**The problem**
Return every record below exactly.

(Collected data entries)

▬▬▬▬▬▬

/-! ### onRing -/

@[simp] theorem onRing_pending (p : Port) (f : EvRing → EvRing) : (s.onRing p f).pending = s.pending := rfl
@[simp] theorem onRing_sys (p : Port) (f : EvRing → EvRing) : (s.onRing p f).sys = s.sys := rfl
@[simp] theorem onRing_ev (p : Port) (f : EvRing → EvRing) : (s.onRing p f).ev = s.ev := rfl
@[simp] theorem onRing_bridle (p : Port) (f : EvRing → EvRing) : (s.onRing p f).bridle = s.bridle := rfl
@[simp] theorem onRing_bridleTie (p : Port) (f : EvRing → EvRing) : (s.onRing p f).bridleTie = s.bridleTie := rfl
@[simp] theorem onRing_cmds (p : Port) (f : EvRing → EvRing) : (s.onRing p f).cmds = s.cmds := rfl
@[simp] theorem onRing_vols (p : Port) (f : EvRing → EvRing) : (s.onRing p f).vols = s.vols := rfl
@[simp] theorem onRing_params (p : Port) (f : EvRing → EvRing) : (s.onRing p f).params = s.params := rfl
@[simp] theorem onRing_flash (p : Port) (f : EvRing → EvRing) : (s.onRing p f).flash = s.flash := rfl
@[simp] theorem onRing_bays (p : Port) (f : EvRing → EvRing) : (s.onRing p f).bays = s.bays := rfl
@[simp] theorem onRing_pool (p : Port) (f : EvRing → EvRing) : (s.onRing p f).pool = s.pool := rfl
@[simp] theorem onRing_hnd (p : Port) (f : EvRing → EvRing) : (s.onRing p f).hnd = s.hnd := rfl
@[simp] theorem onRing_stg (p : Port) (f : EvRing → EvRing) : (s.onRing p f).stg = s.stg := rfl
@[simp] theorem onRing_mem (p : Port) (f : EvRing → EvRing) : (s.onRing p f).mem = s.mem := rfl
@[simp] theorem onRing_pair (p : Port) (f : EvRing → EvRing) : (s.onRing p f).pair = s.pair := rfl
@[simp] theorem onRing_out (p : Port) (f : EvRing → EvRing) : (s.onRing p f).out = s.out := rfl

/-! ### onBay -/

@[simp] theorem onBay_pending (b : BayNo) (f : Bay → Bay) : (s.onBay b f).pending = s.pending := rfl
@[simp] theorem onBay_sys (b : BayNo) (f : Bay → Bay) : (s.onBay b f).sys = s.sys := rfl
@[simp] theorem onBay_ev (b : BayNo) (f : Bay → Bay) : (s.onBay b f).ev = s.ev := rfl
@[simp] theorem onBay_ports (b : BayNo) (f : Bay → Bay) : (s.onBay b f).ports = s.ports := rfl
@[simp] theorem onBay_bridle (b : BayNo) (f : Bay → Bay) : (s.onBay b f).bridle = s.bridle := rfl
@[simp] theorem onBay_bridleTie (b : BayNo) (f : Bay → Bay) : (s.onBay b f).bridleTie = s.bridleTie := rfl
@[simp] theorem onBay_cmds (b : BayNo) (f : Bay → Bay) : (s.onBay b f).cmds = s.cmds := rfl
@[simp] theorem onBay_vols (b : BayNo) (f : Bay → Bay) : (s.onBay b f).vols = s.vols := rfl
@[simp] theorem onBay_params (b : BayNo) (f : Bay → Bay) : (s.onBay b f).params = s.params := rfl
@[simp] theorem onBay_flash (b : BayNo) (f : Bay → Bay) : (s.onBay b f).flash = s.flash := rfl
@[simp] theorem onBay_pool (b : BayNo) (f : Bay → Bay) : (s.onBay b f).pool = s.pool := rfl
@[simp] theorem onBay_hnd (b : BayNo) (f : Bay → Bay) : (s.onBay b f).hnd = s.hnd := rfl
@[simp] theorem onBay_stg (b : BayNo) (f : Bay → Bay) : (s.onBay b f).stg = s.stg := rfl
@[simp] theorem onBay_mem (b : BayNo) (f : Bay → Bay) : (s.onBay b f).mem = s.mem := rfl
@[simp] theorem onBay_pair (b : BayNo) (f : Bay → Bay) : (s.onBay b f).pair = s.pair := rfl
@[simp] theorem onBay_out (b : BayNo) (f : Bay → Bay) : (s.onBay b f).out = s.out := rfl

▬▬▬▬▬▬

**Your solution**
/-! ### onRing -/

@[simp] theorem onRing_pending (p : Port) (f : EvRing → EvRing) : (s.onRing p f).pending = s.pending := rfl
@[simp] theorem onRing_sys (p : Port) (f : EvRing → EvRing) : (s.onRing p f).sys = s.sys := rfl
@[simp] theorem onRing_ev (p : Port) (f : EvRing → EvRing) : (s.onRing p f).ev = s.ev := rfl
@[simp] theorem onRing_bridle (p : Port) (f : EvRing → EvRing) : (s.onRing p f).bridle = s.bridle := rfl
@[simp] theorem onRing_bridleTie (p : Port) (f : EvRing → EvRing) : (s.onRing p f).bridleTie = s.bridleTie := rfl
@[simp] theorem onRing_cmds (p : Port) (f : EvRing → EvRing) : (s.onRing p f).cmds = s.cmds := rfl
@[simp] theorem onRing_vols (p : Port) (f : EvRing → EvRing) : (s.onRing p f).vols = s.vols := rfl
@[simp] theorem onRing_params (p : Port) (f : EvRing → EvRing) : (s.onRing p f).params = s.params := rfl
@[simp] theorem onRing_flash (p : Port) (f : EvRing → EvRing) : (s.onRing p f).flash = s.flash := rfl
@[simp] theorem onRing_bays (p : Port) (f : EvRing → EvRing) : (s.onRing p f).bays = s.bays := rfl
@[simp] theorem onRing_pool (p : Port) (f : EvRing → EvRing) : (s.onRing p f).pool = s.pool := rfl
@[simp] theorem onRing_hnd (p : Port) (f : EvRing → EvRing) : (s.onRing p f).hnd = s.hnd := rfl
@[simp] theorem onRing_stg (p : Port) (f : EvRing → EvRing) : (s.onRing p f).stg = s.stg := rfl
@[simp] theorem onRing_mem (p : Port) (f : EvRing → EvRing) : (s.onRing p f).mem = s.mem := rfl
@[simp] theorem onRing_pair (p : Port) (f : EvRing → EvRing) : (s.onRing p f).pair = s.pair := rfl
@[simp] theorem onRing_out (p : Port) (f : EvRing → EvRing) : (s.onRing p f).out = s.out := rfl

/-! ### onBay -/

@[simp] theorem onBay_pending (b : BayNo) (f : Bay → Bay) : (s.onBay b f).pending = s.pending := rfl
@[simp] theorem onBay_sys (b : BayNo) (f : Bay → Bay) : (s.onBay b f).sys = s.sys := rfl
@[simp] theorem onBay_ev (b : BayNo) (f : Bay → Bay) : (s.onBay b f).ev = s.ev := rfl
@[simp] theorem onBay_ports (b : BayNo) (f : Bay → Bay) : (s.onBay b f).ports = s.ports := rfl
@[simp] theorem onBay_bridle (b : BayNo) (f : Bay → Bay) : (s.onBay b f).bridle = s.bridle := rfl
@[simp] theorem onBay_bridleTie (b : BayNo) (f : Bay → Bay) : (s.onBay b f).bridleTie = s.bridleTie := rfl
@[simp] theorem onBay_cmds (b : BayNo) (f : Bay → Bay) : (s.onBay b f).cmds = s.cmds := rfl
@[simp] theorem onBay_vols (b : BayNo) (f : Bay → Bay) : (s.onBay b f).vols = s.vols := rfl
@[simp] theorem onBay_params (b : BayNo) (f : Bay → Bay) : (s.onBay b f).params = s.params := rfl
@[simp] theorem onBay_flash (b : BayNo) (f : Bay → Bay) : (s.onBay b f).flash = s.flash := rfl
@[simp] theorem onBay_pool (b : BayNo) (f : Bay → Bay) : (s.onBay b f).pool = s.pool := rfl
@[simp] theorem onBay_hnd (b : BayNo) (f : Bay → Bay) : (s.onBay b f).hnd = s.hnd := rfl
@[simp] theorem onBay_stg (b : BayNo) (f : Bay → Bay) : (s.onBay b f).stg = s.stg := rfl
@[simp] theorem onBay_mem (b : BayNo) (f : Bay → Bay) : (s.onBay b f).mem = s.mem := rfl
@[simp] theorem onBay_pair (b : BayNo) (f : Bay → Bay) : (s.onBay b f).pair = s.pair := rfl
@[simp] theorem onBay_out (b : BayNo) (f : Bay → Bay) : (s.onBay b f).out = s.out := rfl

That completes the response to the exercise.